THE DATA:
-- ==== Sys2Proof/Machine/Power.lean ====
section
/-!
DEFINITION. Machine/Power.lean: supply and VHOLD (R80 to R90), saves (R91 to R98), reset sources and entry to RESET (R72, R103
to R106), straps and the start of BOOT (R62 to R70, R570 to R575).
-/
namespace Sys2Proof.Machine

/-- Changes the supply block. -/
def State.updPower (s : State) (f : PowerState → PowerState) : State := { s with power := f s.power }

/-- Changes what BOOT has sampled. -/
def State.updBoot (s : State) (f : BootState → BootState) : State := { s with boot := f s.boot }

/-- A number of the stored set, or its default. -/
def State.storedNum (s : State) (o : ObjDesc) : Int := Tab.get o.dflt s.storedSet.nums (regKey o 0)

/-- HoldupSagLevel in force (R88, R107), Q16.16 V: the stored one before BOOT has taken it. -/
def State.sagLevel (s : State) : Int := if s.mode.current = .reset then s.storedNum Obj.holdupSagLevel else s.bootReg Obj.holdupSagLevel

/-- VSNS lies below a level in Q16.16 V. -/
def belowVolts (mv : Nat) (level : Int) : Bool := decide ((mv : Int) * 65536 < level * 1000)

/-- The start threshold (R83): 3.0 V or HoldupSagLevel + 0.5 V. -/
def State.startLevel (s : State) : Int := max (3 * 65536) (s.sagLevel + 32768)

/-! ### Entry to RESET (R72, R77, R96, R103) -/

/-- What MRAM and NAND hold through a reset. -/
def StoreState.kept (x : StoreState) : StoreState :=
  { x with spilled := false, nandFault := false, recordsFull := false, refreshBehind := false, scrubRunning := false, mramBad := false,
           lastWearMove := 0, nandMode := none, nandOpen := [] }

/-- VHOLD at a start: discharged where it is at or above 10 V, else charged (R83, R85). -/
def vholdStart (vhold : Nat) : VholdPhase := if 10000 ≤ vhold then .discharging else .charging

/-- RESET by a source that ends a run: everything but what outlives a reset takes its reset value. rails: the supply stays. -/
def State.enterReset (s : State) (src : ResetSource) (rails done aborted : Bool) : State :=
  let z := State.reset
  let c := s.crier
  { z with
    mode := { z.mode with prev := s.mode.current }
    power := { z.power with converterOn := rails && s.power.converterOn, pgood := rails && s.power.pgood, vsns := s.power.vsns, vhold := s.power.vhold,
                            swell := s.power.swell, isolated := s.power.isolated, isolatedFor := s.power.isolatedFor,
                            endedBy := src, saveDone := done, saveAborted := aborted, lastSave := s.power.lastSave,
                            phase := if rails && s.power.pgood then vholdStart s.power.vhold else .idle, reduced := decide (s.power.vsns < 4500),
                            fullThroughout := decide (4500 ≤ s.power.vsns) }
    crier := { z.crier with aRadio := c.aRadio, aIo := c.aIo, bRadio := c.bRadio, bIo := c.bIo, levelA := c.levelA, levelB := c.levelB,
                            differsFrom := if c.levelA == c.levelB then none else some 0 }
    store := s.store.kept
    milestone := { z.milestone with home0 := s.milestone.home0, home1 := s.milestone.home1 }
    gate := { z.gate with keys := s.gate.keys, badSlots := s.gate.badSlots, images := s.gate.images, anchor := s.gate.anchor, linkEpoch := s.gate.linkEpoch }
    cover := { z.cover with saved := s.cover.saved, log := s.cover.log, expected := s.cover.expected, acc := s.cover.acc, forwarded := s.cover.forwarded }
    cache := { z.cache with nextRun := s.cache.nextRun, runs := s.cache.runs, pending := s.cache.pending, edges := s.cache.edges }
    blv := { z.blv with storedPart := s.blv.storedPart }
    meter := { z.meter with inputs := s.meter.inputs.filterMap (fun e => let x := { PulseInput.initial with a := e.2.a, b := e.2.b }
                              if x = PulseInput.initial then none else some (e.1, x)), gapBase := s.meter.gapBase }
    dict := [Obj.nextSeq, Obj.mapSeqAccepted].foldl (fun t o => Tab.put o.dflt t (regKey o 0) (s.reg o)) []
    draws := s.draws
    pending := s.pending }
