-- ==== Sys2Proof/Machine/DictRoute.lean ====
section
/-!
DEFINITION. Machine/DictRoute.lean: dictionary requests (R510 to R529): how a request waits, is applied and answered; sessions,
access by challenge and response; segments; requests forwarded to workers and, through the radio tunnel, to machines.
-/
namespace Sys2Proof.Machine

/-! ### Sessions (R510 to R512) -/

/-- The key of an access level (R511, R562, R570): none where the level cannot be granted to the session. -/
def State.accessKey (s : State) (q : Sess) (l : AccessLevel) : Option (List Byte) :=
  if s.mode.testRoot then some (Config.sha256 (slice (Config.factoryKey 32) 0 64))
  else
    let key := match l with
      | .service => s.keyOf 5
      | _ => s.keyOf 4
    match key, q with
    | some k, _ => some k
    | none, .host | none, .can0 => some (List.replicate 32 0)
    | none, _ => none

/-- The level that a response grants (R511, R512): its code is Integrator or Service, its code matches under that level's key over
the session's challenge; Service never over the radio tunnel. -/
def State.responseGrants (s : State) (q : Sess) (data : List Byte) : Option AccessLevel :=
  let lvl : Option AccessLevel := match fieldU data 0 1 with
    | 1 => some .integrator
    | 2 => some .service
    | _ => none
  match (s.session q).challenge, lvl with
  | some c, some l =>
    let air := match q with
      | .radio _ => true
      | _ => false
    match s.accessKey q l with
    | none => none
    | some k =>
      if decide (data.drop 1 = slice (Config.hmacSha256 k (c ++ data.take 1)) 0 16) && !(air && decide (l = .service)) then some l else none
  | _, _ => none

/-- A read of AccessChallenge: 16 random bytes become the session's challenge (R511). -/
def State.accessChallenge (s : State) (q : Sess) (random : List Byte) : State :=
  s.readCommand q Obj.accessChallenge (fun s =>
    let c := slice random 0 16
    .ok (c, s.updSession q (fun x => { x with challenge := some c })))

/-- AccessResponse is locked after three failures (R512). -/
def State.lockedOut (s : State) (q : Sess) : Bool :=
  match (s.session q).lockedUntil with
  | none => false
  | some t => decide (s.now < t)

/-- A response that does not match (R512): the challenge is consumed; the third in a row locks for 60 s. -/
def State.responseFails (s : State) (q : Sess) : State :=
  let n := (s.session q).failures + 1
  let s := s.updSession q (fun x => { x with challenge := none, failures := if n < 3 then n else 0,
                                             lockedUntil := if n < 3 then none else s.after (ticksS 60) })
  if n < 3 then s else s.milestoneEntry 0x89

/-- A write of AccessResponse (R511, R512): locked, it is refused whatever it carries. -/
def State.accessResponse (s : State) (q : Sess) (data : List Byte) : State :=
  if !s.reaches q then s
  else
    let s := s.serve q 2 Obj.accessResponse data
    match s.objCheck q Obj.accessResponse true with
    | some a => s.answer q (s.ownTag q) a [] false
    | none =>
      if s.lockedOut q then s.answer q (s.ownTag q) abortAccess [] false
      else match lengthCheck Obj.accessResponse data with
        | some a => s.answer q (s.ownTag q) a [] false
        | none => match s.responseGrants q data with
          | some l =>
            let s := s.updSession q (fun x => { x with challenge := none, failures := 0, lockedUntil := none, granted := some l })
            s.answer q (s.ownTag q) 0 [] false
          | none => (s.responseFails q).answer q (s.ownTag q) abortAccess [] false
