-- ==== Sys2Proof/Machine/ExecHost.lean ====
section
/-!
DEFINITION. Machine/ExecHost.lean: the meanings of the commands of the host port: each its own effect, with what follows at once.
-/
namespace Sys2Proof.Machine

/-- HOST_READ (R495): READ command returns COUNT words of host registers with a CRC-16 trailer. -/
def execHostRead (header : List Byte) (s : State) : Host.Outcome State Fault Refusal :=
  s.complete (fun s => s.hostRead header)

/-- HOST_WRITE (R496): WRITE command applies COUNT words to host registers once the host CRC passes. -/
def execHostWrite (header : List Byte) (data : List Word32) (crc : BitVec 16) (s : State) : Host.Outcome State Fault Refusal :=
  s.complete (fun s => s.hostWrite header data crc)

/-- POP (R497): POP command takes words of one packet from a host-readable queue with a status word. -/
def execPop (header : List Byte) (cut : Option Nat) (s : State) : Host.Outcome State Fault Refusal :=
  s.complete (fun s => s.pop header cut)

/-- PUSH (R496): PUSH command writes COUNT words to a host-writable queue. -/
def execPush (header : List Byte) (data : List Word32) (crc : BitVec 16) (s : State) : Host.Outcome State Fault Refusal :=
  s.complete (fun s => s.asCommand (fun s => s.push header data crc))

/-- PUSH_END (R495): PUSH_END command writes COUNT words and marks the last as the packet end. -/
def execPushEnd (header : List Byte) (data : List Word32) (crc : BitVec 16) (s : State) : Host.Outcome State Fault Refusal :=
  s.complete (fun s => s.asCommand (fun s => s.pushEnd header data crc))

/-- HCS_N_RISE (R496): HCS_N rises and ends the transaction, early or not, applying nothing of an unfinished write. -/
def execHcsNRise (unfinished : Bool) (s : State) : Host.Outcome State Fault Refusal :=
  s.complete (fun s => s.hcsNRise unfinished)

/-- IRQ_STATUS_WRITE (R499): A write of IRQ_STATUS clears the flags written with 1 and updates HIRQ_N. -/
def execIrqStatusWrite (clear raised : BitVec 9) (s : State) : Host.Outcome State Fault Refusal :=
  s.complete (fun s => s.irqStatusWrite clear raised)

/-- QUEUE_PACKET_ABORT (R489): An open LENGTH-SLOT packet is aborted and made visible as a 0xFFFF_FFFF slot. -/
def execQueuePacketAbort (queue : Nat) (s : State) : Host.Outcome State Fault Refusal :=
  s.complete (fun s => s.queuePacketAbort queue)

end Sys2Proof.Machine
end

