/-! ## Coverage map (spec/08) -/

/-- Parts of R265, R266, R269 to R271, R273, R278, R558. On a rover with a task and a pose a run that begins opens with a start record, one
that ends closes with a record that ends it; each takes the next SEQ and becomes pending. A boundary alone is noted; without a boundary,
a run or a section that applies nothing changes. The manager accepts a segment of its own machine in SEQ order: log, map sequence
number, acknowledgement. One ahead of that order, or of another slot, or that comes when the log is full or the NAND faulty, changes
nothing, and so does a duplicate there. A worker forwards a segment and acknowledges it with the manager. The next logged segment is
painted into its map, or counted as rejected where there is none; a worker rejects a painted segment of the manager in the same way, and
takes only the next number. Of the model are the points of log 100, 101, 105. -/
def Obligations.Segments : Prop :=
  (∀ (s : State) (k : RoverTask) (p : Pose), s.hasRole .rover = true → s.fleet.task = some k → s.kerb.pose = some p → s.cache.runs = [] →
    s.runsNow s.time64 = [] → s.segmentBoundary s.time64 = true →
    exec .segmentClose s = .next (s.settled { s with cache := { s.cache with lastClose := s.time64 } })) ∧
  (∀ s : State, s.fleet.task = none ∨ s.kerb.pose = none ∨ (s.cache.runs = [] ∧ s.runsNow s.time64 = [] ∧ s.segmentBoundary s.time64 = false) →
    exec .segmentClose s = .next (s.settled s)) ∧
  (∀ (s : State) (k : RoverTask) (p : Pose) (n a b : Nat), s.hasRole .rover = true → s.fleet.task = some k → s.kerb.pose = some p →
    s.cache.runs = [] → s.runsNow s.time64 = [(n, a, b)] →
    ∃ (t : State) (r : RoverRun) (g : Segment), exec .segmentClose s = .next (s.settled t) ∧ s.changesOnly [.cache, .kerb, .dict, .store, .milestone, .draws] t ∧
      t.cache.runs = [r] ∧ r.run = s.cache.nextRun ∧ r.product = n ∧ r.first = a ∧ r.last = b ∧ t.cache.pending = s.cache.pending ++ [g] ∧
      g.runStart = true ∧ g.run = s.cache.nextRun ∧ g.map = k.field.id ∧ g.seq = s.regN Obj.nextSeq ∧
      t.reg Obj.nextSeq = ((s.regN Obj.nextSeq + 1) % 65536 : Nat)) ∧
  (∀ (s : State) (k : RoverTask) (p : Pose) (r : RoverRun), s.hasRole .rover = true → s.fleet.task = some k → s.kerb.pose = some p →
    s.cache.runs = [r] → s.runsNow s.time64 = [] →
    ∃ (t : State) (g : Segment), exec .segmentClose s = .next (s.settled t) ∧ s.changesOnly [.cache, .kerb, .dict, .store, .milestone, .draws] t ∧
      t.cache.runs = [] ∧ t.cache.pending = s.cache.pending ++ [g] ∧ g.runStart = false ∧ g.runEnd = true ∧ g.run = r.run ∧
      g.product = r.product ∧ g.seq = s.regN Obj.nextSeq ∧ t.kerb.mask.length = s.kerb.mask.length + 1) ∧
  (∀ (s u : State) (x : Uplink) (m : Nat) (d : List Byte) (g : Segment), s.heeds → s.uplink 1 x = (u, some (m, d)) → u.isBase = true →
    u.isWorker = false → parseSegment d = some g → g.slot = m % 128 → (Tab.get none u.cover.expected m).getD g.seq = g.seq → u.logFull = false →
    u.store.nandFault = false → u.fleet.managerLost = false → m / 128 = 0 →
    ∃ t, exec (.segmentRx x) s = .next (s.settled t) ∧ u.changesOnly [.cover, .fleet, .dict, .store, .milestone, .draws] t ∧
      Tab.get none t.cover.expected m = some ((g.seq + 1) % 65536) ∧ Tab.get none t.cover.acc m = some g.seq ∧
      t.reg Obj.mapSeqAccepted = ((u.regN Obj.mapSeqAccepted + 1) % 2 ^ 32 : Nat) ∧
      t.cover.log = u.cover.log ++ [{ mseq := (u.regN Obj.mapSeqAccepted + 1) % 2 ^ 32, machine := m, seg := g }]) ∧
  (∀ (s u : State) (x : Uplink) (m : Nat) (d : List Byte) (g : Segment), s.heeds → s.uplink 1 x = (u, some (m, d)) → u.isBase = true →
    parseSegment d = some g → 0 < signedDiff 16 g.seq ((Tab.get none u.cover.expected m).getD g.seq) ∨ g.slot ≠ m % 128 ∨
      (g.seq = (Tab.get none u.cover.expected m).getD g.seq ∧ (u.logFull = true ∨ u.store.nandFault = true ∨ u.fleet.managerLost = true)) →
    exec (.segmentRx x) s = .next (s.settled u)) ∧
  (∀ (s u : State) (x : Uplink) (m : Nat) (d : List Byte) (g : Segment), s.heeds → s.uplink 1 x = (u, some (m, d)) → u.isBase = true →
    u.isWorker = false → m / 128 = 0 → parseSegment d = some g → signedDiff 16 g.seq ((Tab.get none u.cover.expected m).getD g.seq) < 0 →
    exec (.segmentRx x) s = .next (s.settled u)) ∧
  (∀ (s u : State) (x : Uplink) (m : Nat) (d : List Byte), s.heeds → s.uplink 1 x = (u, some (m, d)) → parseSegment d = none →
    exec (.segmentRx x) s = .next (s.settled u)) ∧
  (∀ (s u : State) (x : Uplink) (m : Nat) (d : List Byte) (g : Segment), s.heeds → s.uplink 1 x = (u, some (m, d)) → u.isBase = true →
    u.isWorker = true → parseSegment d = some g → g.slot = m % 128 → (Tab.get none u.cover.expected m).getD g.seq = g.seq → u.logFull = false →
    u.store.nandFault = false → u.fleet.managerLost = false →
    ∃ t, exec (.segmentRx x) s = .next (s.settled t) ∧ u.changesOnly [.cover, .fleet, .gate] t ∧
      t.cover.forwarded = u.cover.forwarded ++ [g] ∧ t.fleet.linkOut = u.fleet.linkOut ++ [(0, LinkMsg.segment g.slot d)] ∧ t.cover.acc = u.cover.acc) ∧
  (∀ (s : State) (h : LinkHead) (n q : Nat), s.heeds → (s.acceptLink h).2 = true → s.isWorker = true →
    ∃ t, exec (.managerSegmentAckRx h n q) s = .next (s.settled t) ∧ (s.acceptLink h).1.changesOnly [.cover] t ∧
      Tab.get none t.cover.acc (s.ownIndex * 128 + n) = some q ∧
      t.cover.forwarded = s.cover.forwarded.filter (fun g => !(decide (g.slot = n) && decide (signedDiff 16 g.seq q ≤ 0)))) ∧
  (∀ (s : State) (h : LinkHead) (n q : Nat), (s.acceptLink h).2 = false → exec (.managerSegmentAckRx h n q) s = .next (s.settled s)) ∧
  (∀ (s : State) (g : LoggedSegment), s.isBase = true → s.cover.restoring = false → s.nextToPaint = some g → s.mapSlot g.seg.map = none →
    ∃ t, exec .segmentPaint s = .next (s.settled t) ∧ s.changesOnly [.cover, .fleet, .gate, .dict] t ∧ t.cover.maps = s.cover.maps ∧ t.cover.log = s.cover.log ∧
      t.cover.rejected = true ∧ t.reg Obj.segmentsRejected = (s.reg Obj.segmentsRejected + 1) % 2 ^ 32 ∧ t.reg Obj.mapSeqPainted = g.mseq ∧
      Tab.get none t.cover.painted g.machine = some g.seg.seq) ∧
  (∀ (s : State) (g : LoggedSegment) (n : Nat) (m : CoverMap) (r : OpenRun), s.isBase = true → s.cover.restoring = false →
    s.nextToPaint = some g → s.mapSlot g.seg.map = some n → Tab.get none s.cover.maps n = some m → g.seg.product < m.layers →
    openRun s.cover.runs g.machine g.seg.run = some r → g.seg.runStart = false → s.cover.check = none →
    ∃ t, exec .segmentPaint s = .next (s.settled t) ∧ s.changesOnly [.cover, .fleet, .gate, .dict] t ∧ t.reg Obj.mapSeqPainted = g.mseq ∧
      Tab.get none t.cover.painted g.machine = some g.seg.seq ∧
      Tab.get none t.cover.maps n = some { m.paint g.seg.product (regionOf r.left r.right g.seg.left g.seg.right) (beforeRegion r.left r.right r.before) with
        ownSeq := Tab.put none m.ownSeq g.machine (some g.seg.seq) }) ∧
  (∀ s : State, s.isBase = false ∨ s.cover.restoring = true ∨ s.nextToPaint = none → exec .segmentPaint s = .next (s.settled s)) ∧
  (∀ (s : State) (h : LinkHead) (n k : Nat) (d : List Byte) (g : Segment), s.heeds → (s.acceptLink h).2 = true → s.isBase = true →
    s.isWorker = true → parseSegment d = some g → n = (s.regN Obj.mapSeqPainted + 1) % 2 ^ 32 → s.mapSlot g.map = none →
    ∃ t, exec (.paintedSegmentRx h n k d) s = .next (s.settled t) ∧ (s.acceptLink h).1.changesOnly [.cover, .dict] t ∧
      t.reg Obj.mapSeqPainted = n ∧ t.reg Obj.segmentsRejected = (s.reg Obj.segmentsRejected + 1) % 2 ^ 32) ∧
  (∀ (s : State) (h : LinkHead) (n k : Nat) (d : List Byte), s.heeds → (s.acceptLink h).2 = true → s.isBase = true → s.isWorker = true →
    n ≠ (s.regN Obj.mapSeqPainted + 1) % 2 ^ 32 →
    exec (.paintedSegmentRx h n k d) s = .next (s.settled (s.acceptLink h).1))
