-- ==== Sys2Proof/Laws/State.lean ====
section
/-!
SUPPORT. Laws/State.lean: what every part of the state is after each of the small updates.
-/
namespace Sys2Proof.Machine

/-! updates of power -/

@[simp] theorem State.updPower_mode (s : State) (f : PowerState → PowerState) : (s.updPower f).mode = s.mode := rfl
@[simp] theorem State.updPower_boot (s : State) (f : PowerState → PowerState) : (s.updPower f).boot = s.boot := rfl
@[simp] theorem State.updPower_outputs (s : State) (f : PowerState → PowerState) : (s.updPower f).outputs = s.outputs := rfl
@[simp] theorem State.updPower_power (s : State) (f : PowerState → PowerState) : (s.updPower f).power = f s.power := rfl
@[simp] theorem State.updPower_clk (s : State) (f : PowerState → PowerState) : (s.updPower f).clk = s.clk := rfl
@[simp] theorem State.updPower_roundabout (s : State) (f : PowerState → PowerState) : (s.updPower f).roundabout = s.roundabout := rfl
@[simp] theorem State.updPower_queues (s : State) (f : PowerState → PowerState) : (s.updPower f).queues = s.queues := rfl
@[simp] theorem State.updPower_host (s : State) (f : PowerState → PowerState) : (s.updPower f).host = s.host := rfl
@[simp] theorem State.updPower_mbox (s : State) (f : PowerState → PowerState) : (s.updPower f).mbox = s.mbox := rfl
@[simp] theorem State.updPower_sessions (s : State) (f : PowerState → PowerState) : (s.updPower f).sessions = s.sessions := rfl
@[simp] theorem State.updPower_remotes (s : State) (f : PowerState → PowerState) : (s.updPower f).remotes = s.remotes := rfl
@[simp] theorem State.updPower_gnss (s : State) (f : PowerState → PowerState) : (s.updPower f).gnss = s.gnss := rfl
@[simp] theorem State.updPower_obs (s : State) (f : PowerState → PowerState) : (s.updPower f).obs = s.obs := rfl
@[simp] theorem State.updPower_baseRef (s : State) (f : PowerState → PowerState) : (s.updPower f).baseRef = s.baseRef := rfl
@[simp] theorem State.updPower_nav (s : State) (f : PowerState → PowerState) : (s.updPower f).nav = s.nav := rfl
@[simp] theorem State.updPower_blv (s : State) (f : PowerState → PowerState) : (s.updPower f).blv = s.blv := rfl
@[simp] theorem State.updPower_kerb (s : State) (f : PowerState → PowerState) : (s.updPower f).kerb = s.kerb := rfl
@[simp] theorem State.updPower_cover (s : State) (f : PowerState → PowerState) : (s.updPower f).cover = s.cover := rfl
@[simp] theorem State.updPower_cache (s : State) (f : PowerState → PowerState) : (s.updPower f).cache = s.cache := rfl
@[simp] theorem State.updPower_fleet (s : State) (f : PowerState → PowerState) : (s.updPower f).fleet = s.fleet := rfl
@[simp] theorem State.updPower_radio (s : State) (f : PowerState → PowerState) : (s.updPower f).radio = s.radio := rfl
@[simp] theorem State.updPower_crier (s : State) (f : PowerState → PowerState) : (s.updPower f).crier = s.crier := rfl
@[simp] theorem State.updPower_gate (s : State) (f : PowerState → PowerState) : (s.updPower f).gate = s.gate := rfl
@[simp] theorem State.updPower_tram (s : State) (f : PowerState → PowerState) : (s.updPower f).tram = s.tram := rfl
@[simp] theorem State.updPower_net (s : State) (f : PowerState → PowerState) : (s.updPower f).net = s.net := rfl
@[simp] theorem State.updPower_meter (s : State) (f : PowerState → PowerState) : (s.updPower f).meter = s.meter := rfl
@[simp] theorem State.updPower_zheoc (s : State) (f : PowerState → PowerState) : (s.updPower f).zheoc = s.zheoc := rfl
@[simp] theorem State.updPower_store (s : State) (f : PowerState → PowerState) : (s.updPower f).store = s.store := rfl
@[simp] theorem State.updPower_milestone (s : State) (f : PowerState → PowerState) : (s.updPower f).milestone = s.milestone := rfl
@[simp] theorem State.updPower_dict (s : State) (f : PowerState → PowerState) : (s.updPower f).dict = s.dict := rfl
@[simp] theorem State.updPower_bootDict (s : State) (f : PowerState → PowerState) : (s.updPower f).bootDict = s.bootDict := rfl
@[simp] theorem State.updPower_octets (s : State) (f : PowerState → PowerState) : (s.updPower f).octets = s.octets := rfl
@[simp] theorem State.updPower_periods (s : State) (f : PowerState → PowerState) : (s.updPower f).periods = s.periods := rfl
@[simp] theorem State.updPower_draws (s : State) (f : PowerState → PowerState) : (s.updPower f).draws = s.draws := rfl
@[simp] theorem State.updPower_pending (s : State) (f : PowerState → PowerState) : (s.updPower f).pending = s.pending := rfl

WHAT THIS TASK INVOLVES:
All lines in the listing above from the line containing "n ≠ (s.regN" to the line containing "s.remotes := rfl", inclusive, should be retyped exactly; no other lines should appear.

FINISHED TASK:
    n ≠ (s.regN Obj.mapSeqPainted + 1) % 2 ^ 32 →
    exec (.paintedSegmentRx h n k d) s = .next (s.settled (s.acceptLink h).1))
-- ==== Sys2Proof/Laws/State.lean ====
section
/-!
SUPPORT. Laws/State.lean: what every part of the state is after each of the small updates.
-/
namespace Sys2Proof.Machine

/-! updates of power -/

@[simp] theorem State.updPower_mode (s : State) (f : PowerState → PowerState) : (s.updPower f).mode = s.mode := rfl
@[simp] theorem State.updPower_boot (s : State) (f : PowerState → PowerState) : (s.updPower f).boot = s.boot := rfl
@[simp] theorem State.updPower_outputs (s : State) (f : PowerState → PowerState) : (s.updPower f).outputs = s.outputs := rfl
@[simp] theorem State.updPower_power (s : State) (f : PowerState → PowerState) : (s.updPower f).power = f s.power := rfl
@[simp] theorem State.updPower_clk (s : State) (f : PowerState → PowerState) : (s.updPower f).clk = s.clk := rfl
@[simp] theorem State.updPower_roundabout (s : State) (f : PowerState → PowerState) : (s.updPower f).roundabout = s.roundabout := rfl
@[simp] theorem State.updPower_queues (s : State) (f : PowerState → PowerState) : (s.updPower f).queues = s.queues := rfl
@[simp] theorem State.updPower_host (s : State) (f : PowerState → PowerState) : (s.updPower f).host = s.host := rfl
@[simp] theorem State.updPower_mbox (s : State) (f : PowerState → PowerState) : (s.updPower f).mbox = s.mbox := rfl
@[simp] theorem State.updPower_sessions (s : State) (f : PowerState → PowerState) : (s.updPower f).sessions = s.sessions := rfl
@[simp] theorem State.updPower_remotes (s : State) (f : PowerState → PowerState) : (s.updPower f).remotes = s.remotes := rfl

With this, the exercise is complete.